Financial leaders will meet at a conference in Jackson Hole and this is the biggest event of the week. Ben Bernanke will speak and traders are expecting “sweet nothings”. They want the Fed to stimulate the economy. This ray of hope could keep a small bid to the market, but any buying will be very tenuous. Most analysts feel that Fed action is nothing more than a placebo.

The EU is scrambling for solutions. It will take months if not years to forge fiscal spending policies and that is a prerequisite to issuing Eurobonds. Consequently, even if Eurobonds were a consideration, they would not calm nerves because of the timeline. Any ESRA solution will be months away and it will require a unanimous vote by all EU members. Important auctions will be held in coming weeks. Italy has €150 billion to refinance in the next month.
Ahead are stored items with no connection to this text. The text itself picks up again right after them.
section setCancel
variable (s : State) (b : Bool)
@[simp] theorem setCancel_regs : (s.setCancel b).regs = s.regs := rfl
@[simp] theorem setCancel_pc : (s.setCancel b).pc = s.pc := rfl
@[simp] theorem setCancel_ipsel : (s.setCancel b).ipsel = s.ipsel := rfl
@[simp] theorem setCancel_program : (s.setCancel b).program = s.program := rfl
@[simp] theorem setCancel_steps : (s.setCancel b).steps = s.steps := rfl
@[simp] theorem setCancel_maxStepsEn : (s.setCancel b).maxStepsEn = s.maxStepsEn := rfl
@[simp] theorem setCancel_maxSteps : (s.setCancel b).maxSteps = s.maxSteps := rfl
@[simp] theorem setCancel_progressN : (s.setCancel b).progressN = s.progressN := rfl
@[simp] theorem setCancel_status : (s.setCancel b).status = s.status := rfl
@[simp] theorem setCancel_faultPc : (s.setCancel b).faultPc = s.faultPc := rfl
@[simp] theorem setCancel_faultIdx : (s.setCancel b).faultIdx = s.faultIdx := rfl
@[simp] theorem setCancel_faultFld : (s.setCancel b).faultFld = s.faultFld := rfl
@[simp] theorem setCancel_unkF : (s.setCancel b).unkF = s.unkF := rfl
@[simp] theorem setCancel_unkCnt : (s.setCancel b).unkCnt = s.unkCnt := rfl
@[simp] theorem setCancel_unkPc : (s.setCancel b).unkPc = s.unkPc := rfl
@[simp] theorem setCancel_unkOp : (s.setCancel b).unkOp = s.unkOp := rfl
@[simp] theorem setCancel_loaded : (s.setCancel b).loaded = s.loaded := rfl
@[simp] theorem setCancel_cancel : (s.setCancel b).cancel = b := rfl
@[simp] theorem setCancel_events : (s.setCancel b).events = s.events := rfl
@[simp] theorem setCancel_hostScript : (s.setCancel b).hostScript = s.hostScript := rfl
end setCancel

section hostReset
variable (s : State)
@[simp] theorem hostReset_regs : (s.hostReset).regs = State.reset.regs := rfl
@[simp] theorem hostReset_pc : (s.hostReset).pc = State.reset.pc := rfl
@[simp] theorem hostReset_ipsel : (s.hostReset).ipsel = State.reset.ipsel := rfl
@[simp] theorem hostReset_program : (s.hostReset).program = State.reset.program := rfl
@[simp] theorem hostReset_steps : (s.hostReset).steps = State.reset.steps := rfl
@[simp] theorem hostReset_maxStepsEn : (s.hostReset).maxStepsEn = State.reset.maxStepsEn := rfl
@[simp] theorem hostReset_maxSteps : (s.hostReset).maxSteps = State.reset.maxSteps := rfl
@[simp] theorem hostReset_progressN : (s.hostReset).progressN = State.reset.progressN := rfl
@[simp] theorem hostReset_status : (s.hostReset).status = State.reset.status := rfl
@[simp] theorem hostReset_faultPc : (s.hostReset).faultPc = State.reset.faultPc := rfl
@[simp] theorem hostReset_faultIdx : (s.hostReset).faultIdx = State.reset.faultIdx := rfl
@[simp] theorem hostReset_faultFld : (s.hostReset).faultFld = State.reset.faultFld := rfl
@[simp] theorem hostReset_unkF : (s.hostReset).unkF = State.reset.unkF := rfl
@[simp] theorem hostReset_unkCnt : (s.hostReset).unkCnt = State.reset.unkCnt := rfl
@[simp] theorem hostReset_unkPc : (s.hostReset).unkPc = State.reset.unkPc := rfl
@[simp] theorem hostReset_unkOp : (s.hostReset).unkOp = State.reset.unkOp := rfl
@[simp] theorem hostReset_loaded : (s.hostReset).loaded = State.reset.loaded := rfl
@[simp] theorem hostReset_cancel : (s.hostReset).cancel = s.cancel := rfl
@[simp] theorem hostReset_events : (s.hostReset).events = s.events := rfl
@[simp] theorem hostReset_hostScript : (s.hostReset).hostScript = s.hostScript := rfl
end hostReset

section afterMove
variable (s : State) (rest : List HostMove)
@[simp] theorem afterMove_regs : (s.afterMove rest).regs = s.regs := rfl
@[simp] theorem afterMove_pc : (s.afterMove rest).pc = s.pc := rfl
@[simp] theorem afterMove_ipsel : (s.afterMove rest).ipsel = s.ipsel := rfl
@[simp] theorem afterMove_program : (s.afterMove rest).program = s.program := rfl
@[simp] theorem afterMove_steps : (s.afterMove rest).steps = s.steps := rfl
@[simp] theorem afterMove_maxStepsEn : (s.afterMove rest).maxStepsEn = s.maxStepsEn := rfl
@[simp] theorem afterMove_maxSteps : (s.afterMove rest).maxSteps = s.maxSteps := rfl
@[simp] theorem afterMove_progressN : (s.afterMove rest).progressN = s.progressN := rfl
@[simp] theorem afterMove_status : (s.afterMove rest).status = s.status := rfl
@[simp] theorem afterMove_faultPc : (s.afterMove rest).faultPc = s.faultPc := rfl
@[simp] theorem afterMove_faultIdx : (s.afterMove rest).faultIdx = s.faultIdx := rfl
@[simp] theorem afterMove_faultFld : (s.afterMove rest).faultFld = s.faultFld := rfl
@[simp] theorem afterMove_unkF : (s.afterMove rest).unkF = s.unkF := rfl
@[simp] theorem afterMove_unkCnt : (s.afterMove rest).unkCnt = s.unkCnt := rfl
@[simp] theorem afterMove_unkPc : (s.afterMove rest).unkPc = s.unkPc := rfl
@[simp] theorem afterMove_unkOp : (s.afterMove rest).unkOp = s.unkOp := rfl
@[simp] theorem afterMove_loaded : (s.afterMove rest).loaded = s.loaded := rfl
@[simp] theorem afterMove_cancel : (s.afterMove rest).cancel = s.cancel := rfl
@[simp] theorem afterMove_events : (s.afterMove rest).events = s.events := rfl
@[simp] theorem afterMove_hostScript : (s.afterMove rest).hostScript = rest := rfl
end afterMove

section withX
variable (s : State) (f : Field) (v : Word)
@[simp] theorem withX_regs : (s.withX f v).regs = s.regs.setIfInBounds f.toNat v := rfl
@[simp] theorem withX_pc : (s.withX f v).pc = s.pc := rfl
@[simp] theorem withX_ipsel : (s.withX f v).ipsel = s.ipsel := rfl
@[simp] theorem withX_program : (s.withX f v).program = s.program := rfl
@[simp] theorem withX_steps : (s.withX f v).steps = s.steps := rfl
@[simp] theorem withX_maxStepsEn : (s.withX f v).maxStepsEn = s.maxStepsEn := rfl
@[simp] theorem withX_maxSteps : (s.withX f v).maxSteps = s.maxSteps := rfl
@[simp] theorem withX_progressN : (s.withX f v).progressN = s.progressN := rfl
@[simp] theorem withX_status : (s.withX f v).status = s.status := rfl
@[simp] theorem withX_faultPc : (s.withX f v).faultPc = s.faultPc := rfl
@[simp] theorem withX_faultIdx : (s.withX f v).faultIdx = s.faultIdx := rfl
@[simp] theorem withX_faultFld : (s.withX f v).faultFld = s.faultFld := rfl
@[simp] theorem withX_unkF : (s.withX f v).unkF = s.unkF := rfl
@[simp] theorem withX_unkCnt : (s.withX f v).unkCnt = s.unkCnt := rfl
@[simp] theorem withX_unkPc : (s.withX f v).unkPc = s.unkPc := rfl
@[simp] theorem withX_unkOp : (s.withX f v).unkOp = s.unkOp := rfl
@[simp] theorem withX_loaded : (s.withX f v).loaded = s.loaded := rfl
@[simp] theorem withX_cancel : (s.withX f v).cancel = s.cancel := rfl
@[simp] theorem withX_events : (s.withX f v).events = s.events := rfl
@[simp] theorem withX_hostScript : (s.withX f v).hostScript = s.hostScript := rfl
end withX

section indexFault
variable (s : State) (fld : FieldId) (idx : Field)
@[simp] theorem indexFault_regs : (s.indexFault fld idx).regs = s.regs := rfl
@[simp] theorem indexFault_pc : (s.indexFault fld idx).pc = s.pc := rfl
@[simp] theorem indexFault_ipsel : (s.indexFault fld idx).ipsel = s.ipsel := rfl
@[simp] theorem indexFault_program : (s.indexFault fld idx).program = s.program := rfl
@[simp] theorem indexFault_steps : (s.indexFault fld idx).steps = s.steps := rfl
@[simp] theorem indexFault_maxStepsEn : (s.indexFault fld idx).maxStepsEn = s.maxStepsEn := rfl
@[simp] theorem indexFault_maxSteps : (s.indexFault fld idx).maxSteps = s.maxSteps := rfl
@[simp] theorem indexFault_progressN : (s.indexFault fld idx).progressN = s.progressN := rfl
@[simp] theorem indexFault_status : (s.indexFault fld idx).status = .faultRegIdx := rfl
@[simp] theorem indexFault_faultPc : (s.indexFault fld idx).faultPc = s.pc := rfl
@[simp] theorem indexFault_faultIdx : (s.indexFault fld idx).faultIdx = idx := rfl
@[simp] theorem indexFault_faultFld : (s.indexFault fld idx).faultFld = fld := rfl
@[simp] theorem indexFault_unkF : (s.indexFault fld idx).unkF = s.unkF := rfl
@[simp] theorem indexFault_unkCnt : (s.indexFault fld idx).unkCnt = s.unkCnt := rfl
@[simp] theorem indexFault_unkPc : (s.indexFault fld idx).unkPc = s.unkPc := rfl
@[simp] theorem indexFault_unkOp : (s.indexFault fld idx).unkOp = s.unkOp := rfl
@[simp] theorem indexFault_loaded : (s.indexFault fld idx).loaded = s.loaded := rfl
@[simp] theorem indexFault_cancel : (s.indexFault fld idx).cancel = s.cancel := rfl
@[simp] theorem indexFault_events : (s.indexFault fld idx).events = s.events := rfl
@[simp] theorem indexFault_hostScript : (s.indexFault fld idx).hostScript = s.hostScript := rfl
end indexFault

section unknownWarned
variable (s : State) (op : Field)
@[simp] theorem unknownWarned_regs : (s.unknownWarned op).regs = s.regs := rfl
@[simp] theorem unknownWarned_pc : (s.unknownWarned op).pc = s.pc := rfl
@[simp] theorem unknownWarned_ipsel : (s.unknownWarned op).ipsel = s.ipsel := rfl
@[simp] theorem unknownWarned_program : (s.unknownWarned op).program = s.program := rfl
@[simp] theorem unknownWarned_steps : (s.unknownWarned op).steps = s.steps := rfl
@[simp] theorem unknownWarned_maxStepsEn : (s.unknownWarned op).maxStepsEn = s.maxStepsEn := rfl
@[simp] theorem unknownWarned_maxSteps : (s.unknownWarned op).maxSteps = s.maxSteps := rfl
@[simp] theorem unknownWarned_progressN : (s.unknownWarned op).progressN = s.progressN := rfl
@[simp] theorem unknownWarned_status : (s.unknownWarned op).status = s.status := rfl
@[simp] theorem unknownWarned_faultPc : (s.unknownWarned op).faultPc = s.faultPc := rfl
@[simp] theorem unknownWarned_faultIdx : (s.unknownWarned op).faultIdx = s.faultIdx := rfl
@[simp] theorem unknownWarned_faultFld : (s.unknownWarned op).faultFld = s.faultFld := rfl
@[simp] theorem unknownWarned_unkF : (s.unknownWarned op).unkF = true := rfl
@[simp] theorem unknownWarned_unkCnt : (s.unknownWarned op).unkCnt = s.unkCnt + 1 := rfl
@[simp] theorem unknownWarned_unkPc : (s.unknownWarned op).unkPc = s.pc := rfl
@[simp] theorem unknownWarned_unkOp : (s.unknownWarned op).unkOp = op := rfl
@[simp] theorem unknownWarned_loaded : (s.unknownWarned op).loaded = s.loaded := rfl
@[simp] theorem unknownWarned_cancel : (s.unknownWarned op).cancel = s.cancel := rfl
@[simp] theorem unknownWarned_events : (s.unknownWarned op).events = s.events ++ [.warn s.pc op] := rfl
@[simp] theorem unknownWarned_hostScript : (s.unknownWarned op).hostScript = s.hostScript := rfl
end unknownWarned

section stepEnded
variable (s : State)
@[simp] theorem stepEnded_regs : (s.stepEnded).regs = s.regs := rfl
@[simp] theorem stepEnded_pc : (s.stepEnded).pc = wrap64 ((s.x s.ipField).toInt + 1) := rfl
@[simp] theorem stepEnded_ipsel : (s.stepEnded).ipsel = s.ipsel := rfl
@[simp] theorem stepEnded_program : (s.stepEnded).program = s.program := rfl
@[simp] theorem stepEnded_steps : (s.stepEnded).steps = s.steps + 1 := rfl
@[simp] theorem stepEnded_maxStepsEn : (s.stepEnded).maxStepsEn = s.maxStepsEn := rfl
@[simp] theorem stepEnded_maxSteps : (s.stepEnded).maxSteps = s.maxSteps := rfl
@[simp] theorem stepEnded_progressN : (s.stepEnded).progressN = s.progressN := rfl
@[simp] theorem stepEnded_status : (s.stepEnded).status = s.status := rfl
@[simp] theorem stepEnded_faultPc : (s.stepEnded).faultPc = s.faultPc := rfl
@[simp] theorem stepEnded_faultIdx : (s.stepEnded).faultIdx = s.faultIdx := rfl
@[simp] theorem stepEnded_faultFld : (s.stepEnded).faultFld = s.faultFld := rfl
@[simp] theorem stepEnded_unkF : (s.stepEnded).unkF = s.unkF := rfl
@[simp] theorem stepEnded_unkCnt : (s.stepEnded).unkCnt = s.unkCnt := rfl
@[simp] theorem stepEnded_unkPc : (s.stepEnded).unkPc = s.unkPc := rfl
@[simp] theorem stepEnded_unkOp : (s.stepEnded).unkOp = s.unkOp := rfl
@[simp] theorem stepEnded_loaded : (s.stepEnded).loaded = s.loaded := rfl
@[simp] theorem stepEnded_cancel : (s.stepEnded).cancel = s.cancel := rfl
@[simp] theorem stepEnded_hostScript : (s.stepEnded).hostScript = s.hostScript := rfl
end stepEnded

section mirrored
variable (s : State)
@[simp] theorem mirrored_regs : (s.mirrored).regs = s.regs.setIfInBounds s.ipField.toNat s.pc := rfl
@[simp] theorem mirrored_pc : (s.mirrored).pc = s.pc := rfl
@[simp] theorem mirrored_ipsel : (s.mirrored).ipsel = s.ipsel := rfl
@[simp] theorem mirrored_program : (s.mirrored).program = s.program := rfl
@[simp] theorem mirrored_steps : (s.mirrored).steps = s.steps := rfl
@[simp] theorem mirrored_maxStepsEn : (s.mirrored).maxStepsEn = s.maxStepsEn := rfl
@[simp] theorem mirrored_maxSteps : (s.mirrored).maxSteps = s.maxSteps := rfl
@[simp] theorem mirrored_progressN : (s.mirrored).progressN = s.progressN := rfl
@[simp] theorem mirrored_status : (s.mirrored).status = s.status := rfl
@[simp] theorem mirrored_faultPc : (s.mirrored).faultPc = s.faultPc := rfl
@[simp] theorem mirrored_faultIdx : (s.mirrored).faultIdx = s.faultIdx := rfl
@[simp] theorem mirrored_faultFld : (s.mirrored).faultFld = s.faultFld := rfl
@[simp] theorem mirrored_unkF : (s.mirrored).unkF = s.unkF := rfl
@[simp] theorem mirrored_unkCnt : (s.mirrored).unkCnt = s.unkCnt := rfl
@[simp] theorem mirrored_unkPc : (s.mirrored).unkPc = s.unkPc := rfl
@[simp] theorem mirrored_unkOp : (s.mirrored).unkOp = s.unkOp := rfl
@[simp] theorem mirrored_loaded : (s.mirrored).loaded = s.loaded := rfl
@[simp] theorem mirrored_cancel : (s.mirrored).cancel = s.cancel := rfl
@[simp] theorem mirrored_events : (s.mirrored).events = s.events := rfl
@[simp] theorem mirrored_hostScript : (s.mirrored).hostScript = s.hostScript := rfl
end mirrored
In the US, fiscal spending has ended and now we have entered the era of austerity. This double whammy will weigh on economic activity. Quantitative easing was ineffective and traders feel that the Fed is out of bullets. Deteriorating conditions will add to the deficits.

Investors are worried and they are heading for the exits. There is a feeling of helplessness. EU credit solutions are non-existent and a double dip recession seems inevitable.

Investors are selling assets as fast as they can and the market continues to slip. This morning, the S&P 500 opened 12 points higher. Since the opening bell there has been a steady drift lower and the selling pressure is heavy. Stocks are cheap, but no one will stick their neck out until major issues are addressed.

If China’s flash PMI comes in benign, stocks could rally on light volume this week. Conditions have been slipping, but I am not expecting a free fall in China. On the other hand, an ugly number will push stocks down to the low (SPY $110).

I am cautiously holding onto a handful of September put credit spread positions. If SPY $110 fails, I will buy them back. As mentioned last week I have not been adding. My August put credit spreads expired last Friday and even though I had to sweat a few of the positions out, they expired and I made nice money.

If we get through the PMI numbers, I might sell a few more put spreads. I do not want to load up.

Look for signs of support. I would like to see a couple of positive days with buying into the closing bell. Option implied volatilities are extremely high and you should be favoring selling strategies. Stocks are cheap and I feel comfortable selling out of the money put credit spreads.

Look for selling pressure early in the day. If stocks can hold by mid-afternoon, we will see a small rally into the close. Keep your size small and wait for signs of support.

If the market continues to slip, stay away. I would not buy puts and I would not sell calls spreads. A snap back rally would crush these positions and you need to wait for a failed rally before entering bearish trades.